Под ногами постоянно скрипел гнилой пол.
Кое-где досок совсем не имелось, чернели дыры, сквозь оконные щели свистел ветер, наводя жуть на мальчика.
Стали ужинать. Ели молча, и только за чаем компания оживилась.
–Понравилось? – обратился Григорий к Егорке, которому по существу доставались крошки, – не зря согласился. Сам готовил, все сам… столько сил вложил, времени, вкусно получилось, сам рад! – на самом деле готовил Виктор, а Григорий лежал на кровати все время, и не вставал, мучаясь от кашля.
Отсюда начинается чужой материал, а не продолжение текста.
-- ==== Sys2Proof/Laws/State.lean ====
section
/-! SUPPORT. What the small updates of State and of Team leave in each field. -/

namespace Sys2Proof.Machine

/-! ### `State.modTeam` -/

@[simp] theorem State.modTeam_clk (s : State) (t : Nat) (f : Team → Team) : (s.modTeam t f).clk = s.clk := rfl
@[simp] theorem State.modTeam_rt (s : State) (t : Nat) (f : Team → Team) : (s.modTeam t f).rt = s.rt := rfl
@[simp] theorem State.modTeam_rtPhase (s : State) (t : Nat) (f : Team → Team) : (s.modTeam t f).rtPhase = s.rtPhase := rfl
@[simp] theorem State.modTeam_power (s : State) (t : Nat) (f : Team → Team) : (s.modTeam t f).power = s.power := rfl
@[simp] theorem State.modTeam_recovery (s : State) (t : Nat) (f : Team → Team) : (s.modTeam t f).recovery = s.recovery := rfl
@[simp] theorem State.modTeam_mem (s : State) (t : Nat) (f : Team → Team) : (s.modTeam t f).mem = s.mem := rfl
@[simp] theorem State.modTeam_poison (s : State) (t : Nat) (f : Team → Team) : (s.modTeam t f).poison = s.poison := rfl
@[simp] theorem State.modTeam_lineKey (s : State) (t : Nat) (f : Team → Team) : (s.modTeam t f).lineKey = s.lineKey := rfl
@[simp] theorem State.modTeam_caches (s : State) (t : Nat) (f : Team → Team) : (s.modTeam t f).caches = s.caches := rfl
@[simp] theorem State.modTeam_keys (s : State) (t : Nat) (f : Team → Team) : (s.modTeam t f).keys = s.keys := rfl
@[simp] theorem State.modTeam_keyGen (s : State) (t : Nat) (f : Team → Team) : (s.modTeam t f).keyGen = s.keyGen := rfl
@[simp] theorem State.modTeam_spdm (s : State) (t : Nat) (f : Team → Team) : (s.modTeam t f).spdm = s.spdm := rfl
@[simp] theorem State.modTeam_leaf (s : State) (t : Nat) (f : Team → Team) : (s.modTeam t f).leaf = s.leaf := rfl
@[simp] theorem State.modTeam_fqcfg (s : State) (t : Nat) (f : Team → Team) : (s.modTeam t f).fqcfg = s.fqcfg := rfl
@[simp] theorem State.modTeam_fqIdx (s : State) (t : Nat) (f : Team → Team) : (s.modTeam t f).fqIdx = s.fqIdx := rfl
@[simp] theorem State.modTeam_hqcfg (s : State) (t : Nat) (f : Team → Team) : (s.modTeam t f).hqcfg = s.hqcfg := rfl
@[simp] theorem State.modTeam_hqIdx (s : State) (t : Nat) (f : Team → Team) : (s.modTeam t f).hqIdx = s.hqIdx := rfl
@[simp] theorem State.modTeam_errcfg (s : State) (t : Nat) (f : Team → Team) : (s.modTeam t f).errcfg = s.errcfg := rfl
@[simp] theorem State.modTeam_pwrcfg (s : State) (t : Nat) (f : Team → Team) : (s.modTeam t f).pwrcfg = s.pwrcfg := rfl
@[simp] theorem State.modTeam_capNow (s : State) (t : Nat) (f : Team → Team) : (s.modTeam t f).capNow = s.capNow := rfl
@[simp] theorem State.modTeam_window (s : State) (t : Nat) (f : Team → Team) : (s.modTeam t f).window = s.window := rfl
@[simp] theorem State.modTeam_brcfg (s : State) (t : Nat) (f : Team → Team) : (s.modTeam t f).brcfg = s.brcfg := rfl
@[simp] theorem State.modTeam_ulHub (s : State) (t : Nat) (f : Team → Team) : (s.modTeam t f).ulHub = s.ulHub := rfl
@[simp] theorem State.modTeam_riminj (s : State) (t : Nat) (f : Team → Team) : (s.modTeam t f).riminj = s.riminj := rfl
@[simp] theorem State.modTeam_rimOff (s : State) (t : Nat) (f : Team → Team) : (s.modTeam t f).rimOff = s.rimOff := rfl
@[simp] theorem State.modTeam_w1cAt (s : State) (t : Nat) (f : Team → Team) : (s.modTeam t f).w1cAt = s.w1cAt := rfl
@[simp] theorem State.modTeam_ctxs (s : State) (t : Nat) (f : Team → Team) : (s.modTeam t f).ctxs = s.ctxs := rfl
@[simp] theorem State.modTeam_stks (s : State) (t : Nat) (f : Team → Team) : (s.modTeam t f).stks = s.stks := rfl
@[simp] theorem State.modTeam_undo (s : State) (t : Nat) (f : Team → Team) : (s.modTeam t f).undo = s.undo := rfl
@[simp] theorem State.modTeam_queues (s : State) (t : Nat) (f : Team → Team) : (s.modTeam t f).queues = s.queues := rfl
@[simp] theorem State.modTeam_procs (s : State) (t : Nat) (f : Team → Team) : (s.modTeam t f).procs = s.procs := rfl
@[simp] theorem State.modTeam_launches (s : State) (t : Nat) (f : Team → Team) : (s.modTeam t f).launches = s.launches := rfl
@[simp] theorem State.modTeam_nextLaunch (s : State) (t : Nat) (f : Team → Team) : (s.modTeam t f).nextLaunch = s.nextLaunch := rfl
@[simp] theorem State.modTeam_gangHold (s : State) (t : Nat) (f : Team → Team) : (s.modTeam t f).gangHold = s.gangHold := rfl
@[simp] theorem State.modTeam_dist (s : State) (t : Nat) (f : Team → Team) : (s.modTeam t f).dist = s.dist := rfl
@[simp] theorem State.modTeam_placeAt (s : State) (t : Nat) (f : Team → Team) : (s.modTeam t f).placeAt = s.placeAt := rfl
@[simp] theorem State.modTeam_teams (s : State) (t : Nat) (f : Team → Team) : (s.modTeam t f).teams = tmod s.teams t f := rfl
@[simp] theorem State.modTeam_nextTeam (s : State) (t : Nat) (f : Team → Team) : (s.modTeam t f).nextTeam = s.nextTeam := rfl
@[simp] theorem State.modTeam_groups (s : State) (t : Nat) (f : Team → Team) : (s.modTeam t f).groups = s.groups := rfl
@[simp] theorem State.modTeam_nextGroup (s : State) (t : Nat) (f : Team → Team) : (s.modTeam t f).nextGroup = s.nextGroup := rfl
@[simp] theorem State.modTeam_wide (s : State) (t : Nat) (f : Team → Team) : (s.modTeam t f).wide = s.wide := rfl
@[simp] theorem State.modTeam_nextWide (s : State) (t : Nat) (f : Team → Team) : (s.modTeam t f).nextWide = s.nextWide := rfl
@[simp] theorem State.modTeam_cores (s : State) (t : Nat) (f : Team → Team) : (s.modTeam t f).cores = s.cores := rfl
@[simp] theorem State.modTeam_quads (s : State) (t : Nat) (f : Team → Team) : (s.modTeam t f).quads = s.quads := rfl
@[simp] theorem State.modTeam_ops (s : State) (t : Nat) (f : Team → Team) : (s.modTeam t f).ops = s.ops := rfl
@[simp] theorem State.modTeam_nextOp (s : State) (t : Nat) (f : Team → Team) : (s.modTeam t f).nextOp = s.nextOp := rfl
@[simp] theorem State.modTeam_nextPid (s : State) (t : Nat) (f : Team → Team) : (s.modTeam t f).nextPid = s.nextPid := rfl
@[simp] theorem State.modTeam_tlb (s : State) (t : Nat) (f : Team → Team) : (s.modTeam t f).tlb = s.tlb := rfl
@[simp] theorem State.modTeam_faults (s : State) (t : Nat) (f : Team → Team) : (s.modTeam t f).faults = s.faults := rfl
@[simp] theorem State.modTeam_halters (s : State) (t : Nat) (f : Team → Team) : (s.modTeam t f).halters = s.halters := rfl
@[simp] theorem State.modTeam_answers (s : State) (t : Nat) (f : Team → Team) : (s.modTeam t f).answers = s.answers := rfl
@[simp] theorem State.modTeam_models (s : State) (t : Nat) (f : Team → Team) : (s.modTeam t f).models = s.models := rfl
@[simp] theorem State.modTeam_useCnt (s : State) (t : Nat) (f : Team → Team) : (s.modTeam t f).useCnt = s.useCnt := rfl
@[simp] theorem State.modTeam_swaps (s : State) (t : Nat) (f : Team → Team) : (s.modTeam t f).swaps = s.swaps := rfl
@[simp] theorem State.modTeam_leaving (s : State) (t : Nat) (f : Team → Team) : (s.modTeam t f).leaving = s.leaving := rfl
@[simp] theorem State.modTeam_nextReq (s : State) (t : Nat) (f : Team → Team) : (s.modTeam t f).nextReq = s.nextReq := rfl
@[simp] theorem State.modTeam_sessions (s : State) (t : Nat) (f : Team → Team) : (s.modTeam t f).sessions = s.sessions := rfl
@[simp] theorem State.modTeam_rimDown (s : State) (t : Nat) (f : Team → Team) : (s.modTeam t f).rimDown = s.rimDown := rfl
@[simp] theorem State.modTeam_cxlDown (s : State) (t : Nat) (f : Team → Team) : (s.modTeam t f).cxlDown = s.cxlDown := rfl
@[simp] theorem State.modTeam_colls (s : State) (t : Nat) (f : Team → Team) : (s.modTeam t f).colls = s.colls := rfl
@[simp] theorem State.modTeam_errs (s : State) (t : Nat) (f : Team → Team) : (s.modTeam t f).errs = s.errs := rfl
@[simp] theorem State.modTeam_boxes (s : State) (t : Nat) (f : Team → Team) : (s.modTeam t f).boxes = s.boxes := rfl
@[simp] theorem State.modTeam_net (s : State) (t : Nat) (f : Team → Team) : (s.modTeam t f).net = s.net := rfl
@[simp] theorem State.modTeam_cur (s : State) (t : Nat) (f : Team → Team) : (s.modTeam t f).cur = s.cur := rfl
@[simp] theorem State.modTeam_script (s : State) (t : Nat) (f : Team → Team) : (s.modTeam t f).script = s.script := rfl
@[simp] theorem State.modTeam_free (s : State) (t : Nat) (f : Team → Team) : (s.modTeam t f).free = s.free := rfl
@[simp] theorem State.modTeam_hole (s : State) (t : Nat) (f : Team → Team) : (s.modTeam t f).hole = s.hole := rfl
–А ты не верил мне, – продолжал он, – вот ужин какой! Давно ли ты так ел? Мы тебе помогаем, кормим, настала твоя очередь помочь, но это чуть позже, а сейчас пей и ешь, досыта, и иди спать! – есть уже было нечего, и мальчик собрал крошки со стола, закинул себе в рот, ничуть не смущаясь, – разбудим вовремя, об этом не волнуйся
Помню я, когда был маленьким, таким как ты примерно, ну, чуть побольше, мать моя мне приготовила вареников, с вишней. Это, если себя помнить, лучшее воспоминание из детства, – ненадолго наступило молчание, Григорий удержал мальчика и продолжил, – ел я их, за ушами трещало, да уронил один на пол, мать мне как залепит по губам, стоит и наставляет: "Это тебе для того, чтобы мимо рта не ронял, бестолочь" , – Григорий рассмеялся, улыбнулся и Виктор.
А тебе, как я понимаю с детством не повезло, скажу – не повезло вовсе. У тебя, малой, детства нет, ты человек, живущий без него. Живешь беспризорником на улице, голодным, замерзшим, дерешься и воруешь к тому же, – сиротка хотел было возразить, но Григорий ему не дал и слова сказать, – у меня детство сытное было и теплое, не считая того, что болел часто, сейчас, как лет шесть не болею, – и тут он соврал, – все года свои под родительской опекой провел, а там война началась, а потом, ну а что потом? Потом – уже не важно, на самообразование средств не мало вложил, в кругах общался, интересы мол одни и те же – политика, философия, и читал много!
А ты, попрошайка, без образования, во тьме растешь, и этого в дальнейшем не избежать тебе! Тьмы то!
–Знакомый мой, хороший знакомый, все говорил, говорил, да говорил, говорил, говорил, говорил; и вот он говорил о чем-то, а никто ему и не верил, и не слушал его, а он взял и повесился, – вставил Виктор.
Григорий недоумевающим взглядом посмотрел на Виктора, свел недовольно брови.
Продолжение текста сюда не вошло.